Python3 Example: Crawl the list of Taobao products __python

Source: Internet
Author: User
This example is from Taobao crawl data, the original is: http://www.cnblogs.com/nima/p/5324490.html
Because I am more concerned about the network this piece, so the article did a lot of pruning. Focus on understanding the request, cookie two modules
As for how to save the data to Excel, how to typesetting, these are completely meaningless, not the formal production environment, how beautiful do not make sense.

A lot of new modules or concepts are used this time:
Image-related library pillow,
Download Address click Open link
The original is the picture link written to excel inside, I changed after no, just download down.

Mozilla:
Often see this word. It turned out to be the Mozilla Foundation, a non-profit organization set up to support and lead the Open-source Mozilla.

Cx_freeze: Packaging tools, packaging python programs into EXE files.
Download Address: Click to open the link
The package will be studied later.

The contents of the cookie are manipulated through the Cookiejar module, where the subclass Mozillacookiejar is used.
Cookie detailed explanation Look here click Open link
This class differs from the parent class in that it only saves and loads files.
Take a look at what's saved and split it with \ t. For easy viewing, use "" Wrapped up.
Cookie.domain: "s.m.taobao.com", access to the domain name
Initial_dot: "False", the domain name is "." To start with, do some special processing.
Cookie.path: "/" as if it were a file directory
Secure: "False" safe
Expires: "" should be the expiration time
Name: "Jsessionid"
Value: "770326e8f4997185c7db2714d7569ff1"

Request
It's not a new module, but it's a detailed understanding.

Click to open the link


Let's say the specific code

1. Here is the mobile phone Taobao page, access to information incredibly is JSON.

2. The core of the code is downloading Web pages from the Web. Because Taobao may have an anti crawler, it is necessary to use cookies to build the head. Try to disguise yourself as a browser.

3. Write the content to Excel. It doesn't matter how it's written. There's nothing to look at anyway. An example of an exercise is always downloading data.

But one step from data to information is a business secret.

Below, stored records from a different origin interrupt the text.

/-- The eleven bits of a character: a start bit at 0, eight data bits with the least significant first, a marker bit and a stop bit (R130). -/
def characterBits (data : Byte) (marker stop : Bool) : List Bool :=
  [false, data.getLsbD 0, data.getLsbD 1, data.getLsbD 2, data.getLsbD 3, data.getLsbD 4, data.getLsbD 5, data.getLsbD 6,
    data.getLsbD 7, marker, stop]

/-- The levels of the line that carry characters one after the other; `bad` says that the stop bit before them was a bad one (R130). -/
def levelsOf (bad : Bool) : List LineSegment → List Bool
  | [] => []
  | u :: more =>
    (if bad then List.replicate u.low false ++ [true] else []) ++ List.replicate u.rest true ++
      characterBits u.data u.marker u.stop ++ levelsOf (!u.stop) more

/-- What PL puts out to send characters with these markers and data: their bits back to back with the direction output asserted, and then the line released at 1 (R130). -/
def sentLevels (chars : List (Bool × Byte)) : List LinkBit :=
  (chars.flatMap fun (marker, data) => (characterBits data marker true).map fun level => ⟨true, level⟩) ++ [⟨false, true⟩]

/-- What PL puts out for a poll: the address character with its marker at 1, the pattern character, and the two check characters, most significant byte first (R130, R132, R133, Table 12-9). -/
def pollLevels (p : PodId) (pattern : Pattern) : List LinkBit :=
  let check := crc16 [byteOf (addressOf p), pattern.code]
  sentLevels [(true, byteOf (addressOf p)), (false, pattern.code), (false, check.extractLsb' 8 8), (false, check.extractLsb' 0 8)]

/-- Frame work and mixing of the frames under way, one after the other: what stands once they have been taken (log 11). -/
def FramesTaken (s t : State) : Prop :=
  ∃ s1 s2, exec .mixFrameEvent s = .next s1 ∧ exec .frameWork s1 = .next s2 ∧ exec .mixFrameEvent s2 = .next t

/-- The bits of bytes in the order a port's data wire carries them, one for each clock: each byte's most significant bit first (R147). -/
def wireBits (bytes : List Byte) : List Bool :=
  bytes.flatMap fun b =>
    [b.getLsbD 7, b.getLsbD 6, b.getLsbD 5, b.getLsbD 4, b.getLsbD 3, b.getLsbD 2, b.getLsbD 1, b.getLsbD 0]

/-- An output wire carries a value in a slot, at the bit clocks that `out` holds from the one numbered `first` on: the value's 32 bits at the slot's bit clocks, most significant bit first (R109). -/
def carriesSlot (out : List LaneLevels) (first : Nat) (wire : LaneLevels → Bool) (slot : Nat) (w : BitVec 32) : Prop :=
  ∀ i < 32, first ≤ 32 * slot + i → ∀ x, out[32 * slot + i]? = some x → wire x = w.getMsbD i

/-- The output wires carry one output sample in the slots of Table 6-1, its 24 bits first and 8 bits of 0 after them, and 0 in the slots that carry none (R108, R109). -/
def carriesSample (out : List LaneLevels) (first : Nat) (o : OutputSample) : Prop :=
  (∀ p : PodId, carriesSlot out first (fun x => x.podOut[p.val / 8]'(by omega)) (p.val % 8) (BitVec.ofInt 24 o.feeds[p] ++ 0#8)) ∧
  (∀ m : LegId, carriesSlot out first LaneLevels.legOut m.val (BitVec.ofInt 24 o.sends[m] ++ 0#8)) ∧
  carriesSlot out first LaneLevels.legOut 4 (BitVec.ofInt 24 o.record ++ 0#8) ∧
  ∀ slot ∈ [5, 6, 7], carriesSlot out first LaneLevels.legOut slot 0

/-- What the output wires carry at this many bit clocks of a sample period of index `k`, of which those of `before` have passed: that sample of the frame in progress, 0 without one (R111), and 0 at every bit clock after the 256th (R109). -/
def carriesIndex (out before : List LaneLevels) (frame : Option (List OutputSample)) (k clocks : Nat) : Prop :=
  out.length = clocks ∧ before <+: out ∧ (∀ i x, 256 ≤ i → out[i]? = some x → x = LaneLevels.low) ∧
  match frame.bind fun f => f[k]? with
  | some o => carriesSample out before.length o
  | none => ∀ i x, before.length ≤ i → out[i]? = some x → x = LaneLevels.low

/-- The input slots that the bit clocks of a sample period shift in: each slot's 32 bits, most significant bit first (R109). -/
def shiftedIn (clocks : List LaneClock) (l : LaneInput) : Prop :=
  ∀ slot : Fin 8, ∀ i < 32, ∀ c, clocks[32 * slot.val + i]? = some c →
    (∀ lane : Fin 3, l.podIn[lane][slot].getMsbD i = c.podIn[lane]) ∧ l.legIn[slot].getMsbD i = c.legIn

/-- What the tracking part finds for a channel in a frame (R63 to R66). -/
def State.trackedIn (s : State) (w : WorkFrame) (p : PodId) : Tracked := trackPod s.tuning (s.pod p) (w.podSamples p)

/-- An entry that stays in the entries part, as Table 4-2 leaves it; absent when it expires. -/
def entryStays (t : Tuning) (qualifies : Bool) (e : Talker) : Option Talker :=
  if qualifies then some { e with state := .opened }
  else match e.state with
    | .opened => if t.gateHold = 0 then none else some { e with state := .hold t.gateHold }
    | .hold r => if r ≤ 1 then none else some { e with state := .hold (r - 1) }
    | .last => some e

/-- The talker list after the entries part: the entries that stay, or, when none stays and LAST_ON is 1, the newest as LAST (R69 to R72). -/
def State.entriesAfter (s : State) (w : WorkFrame) : List Talker :=
  let kept := s.talkers.filterMap fun e => entryStays s.tuning (s.trackedIn w e.pod).qualifies e
  if kept = [] ∧ s.tuning.lastOn = 1 then
    (s.talkers.getLast?.map fun e : Talker => { e with state := .last }).toList
  else kept

/-- A candidate for admission in a frame (R73). -/
def State.candidate (s : State) (w : WorkFrame) (p : PodId) : Prop :=
  (s.trackedIn w p).qualifies = true ∧ s.unmuted p = true ∧ ∀ e ∈ s.entriesAfter w, e.pod ≠ p

/-- Candidate `a` ranks before candidate `b`: by class, then new level, highest first, then pod address, lowest first (R73). -/
def State.ranksBefore (s : State) (w : WorkFrame) (a b : PodId) : Prop :=
  (s.pod b).cls < (s.pod a).cls ∨ ((s.pod a).cls = (s.pod b).cls ∧
    ((s.trackedIn w b).level < (s.trackedIn w a).level ∨
      ((s.trackedIn w a).level = (s.trackedIn w b).level ∧ a < b)))

/-- Whether an entry is displaced before another that stays, given the list admission meets (R75, R76): LAST first, then HOLD of the lowest class, oldest first, then OPEN of the lowest class, newest first. -/
def displacedBefore (l : List Talker) (gone kept : Talker) : Prop :=
  let older := l.idxOf gone < l.idxOf kept
  if gone.isLast then True
  else if gone.isOpen then kept.isOpen = true ∧ (gone.cls < kept.cls ∨ (gone.cls = kept.cls ∧ ¬ older))
  else kept.isLast = false ∧ (kept.isOpen = true ∨ gone.cls < kept.cls ∨ (gone.cls = kept.cls ∧ older))

/-- A value that moves toward a target by at most a step (R46). -/
def moved (now target step : Nat) : Nat := if now < target then min target (now + step) else max target (now - step)

/-- Whether an operand count fits a form of the request, whose first operand byte is `first`: the forms of its code, and for ROSTER those of the sub-operation named (R4, R24, R119, R182, Table 12-4). A sub-operation that names none is judged against all four (log 9). -/
abbrev operandsFit (code first n : Nat) : Prop :=
  if code ∈ [0x02, 0x04, 0x06, 0x13, 0x14, 0x41, 0x42, 0x43, 0x44, 0x46, 0x54, 0x55] then n = 0
  else if code ∈ [0x01, 0x03, 0x05, 0x40, 0x52, 0x53] then n = 1
  else if code = 0x12 then 1 ≤ n ∧ n ≤ 4
  else if code = 0x20 then n = 2
  else if code = 0x50 then n = 3
  else if code = 0x30 ∨ code = 0x45 then n = 5
  else if code = 0x31 then n = 1 ∨ n = 4
  else if code = 0x51 then 3 ≤ n ∧ n ≤ 18
  else if code = 0x32 ∧ first = 2 then 3 ≤ n ∧ n ≤ 6
  else if code = 0x32 ∧ first = 3 then n = 3
  else if code = 0x32 ∧ 3 < first then 2 ≤ n ∧ n ≤ 6
  else 2 ≤ n ∧ n ≤ 5

/-- Whether the kind, sub-operation, choice or target code of a request names one (R4, R24, R119, Table 12-2). -/
abbrev codesName (code first second : Nat) : Prop :=
  if code = 0x10 ∨ code = 0x11 ∨ code = 0x30 then first ≤ 2
  else if code = 0x20 then second ≤ 2
  else if code = 0x32 then first ≤ 3 ∧ (first = 2 → second ≤ 1)
  else True

/-- Whether a role may send a request of this code, first operand byte and operand count (Table 9-3). -/
abbrev rolePermitted (role : Role) (code first n : Nat) : Prop :=
  if code ∈ [0x10, 0x11, 0x13, 0x14, 0x45] ∨ (code = 0x30 ∧ first = 2) then role ≠ .view
  else if code ∈ [0x12, 0x30, 0x32, 0x33, 0x51, 0x52, 0x53, 0x55] ∨ (code = 0x31 ∧ n = 4) then role = .room
  else if code = 0x20 then role = .call
  else True

/-- Whether the single index or number of a request, given its first three operand bytes, is in its range: a pod address, leg index, tuning id, role, phase, section, or store address and count (R4, R119, R154, R156, R161, R174 to R177). -/
abbrev indexInRange (code first second third : Nat) : Prop :=
  if code = 0x33 ∨ code = 0x40 then 1 ≤ first ∧ first ≤ 24
  else if (code = 0x30 ∧ first ≤ 1) ∨ (code = 0x32 ∧ first = 3) then 1 ≤ second ∧ second ≤ 24
  else if code = 0x30 then second ≤ 3
  else if code = 0x20 then first ≤ 3
  else if code = 0x31 then 1 ≤ first ∧ first ≤ 15
  else if code = 0x01 then first ≤ 2
  else if code = 0x03 then first ≤ 1
  else if code = 0x52 ∨ code = 0x53 then first ≤ 7
  else if code = 0x51 then 256 * first + second < 1024
  else if code = 0x50 then 256 * first + second < 1024 ∧ 1 ≤ third ∧ third ≤ 16
  else True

So there is no more data to be converted into information, and ultimately it's just practice.

OK, let's look at the code.

#-*-Coding:utf-8-*-import urllib.request, urllib.parse, Http.cookiejar import OS, time,re from PIL Import JSON from OPENPYXL Import Workbook # Find files for all HTML suffixes under Folders def listfiles (RootDir, prefix= '. xml '): File = [] for par
                Ent, _, filenames in Os.walk (RootDir): if parent = = rootdir:for filename in filenames:
        If Filename.endswith (prefix): file.append (RootDir + '/' + filename) return file Else:pass def writeexcel (path,dealcontent): workbook = Workbook () #构造一个workBook的对象 worksheet = Work Book.create_sheet (' 1 ', 0) #构造一个表格.
    The coordinates will start at 1. For I in range (0,len (dealcontent)): for J in Range (0,len (dealcontent[i)): If I!=0 and J==len (Dealcont Ent[i]) -1:if dealcontent[i][j]!= ': Try:worksheet.cell (RO
                  w=i+1,column=j+1). Value = Dealcontent[i][j] #写入sheet中 except:      Pass Else:if Dealcontent[i][j]: Worksheet.cell (row=i+1,column=j+1). Value = Dealcontent[i][j].replace (', ') workbook.save (path) #这里才是代码的核心 def gethtml (URL, myproxy= ", postdata={

    }: "" "Crawl Web page: Support cookies URL URL, postdata for post Data" "" # Cookie File save path filename = ' Cookie.txt ' # declares a Mozillacookiejar object instance saved in the file CJ = Http.cookiejar.MozillaCookieJar (filename) # reads the cookie contents from the file to the variable # ignore _discard means that even if the cookie is discarded, it will be preserved. # Ignore_expires means to keep it if it expires # if present, read the primary cookie if os.path.exists (filename) : Cj.load (filename, ignore_discard=true, ignore_expires=true) # Build processor with cookie Cookiehandler = urllib.requ Est. Httpcookieprocessor (CJ) If myproxy:# open the proxy support #使用代理, it is necessary to use the proxy handler Proxyhandler = Urllib.request.ProxyHa Ndler ({' http ': ' http://' +myproxy}) print (' Agent: ' +myproxy+ ' startup ') opener = Urllib.request.build_opener (Proxyhand Ler, Cookiehandler)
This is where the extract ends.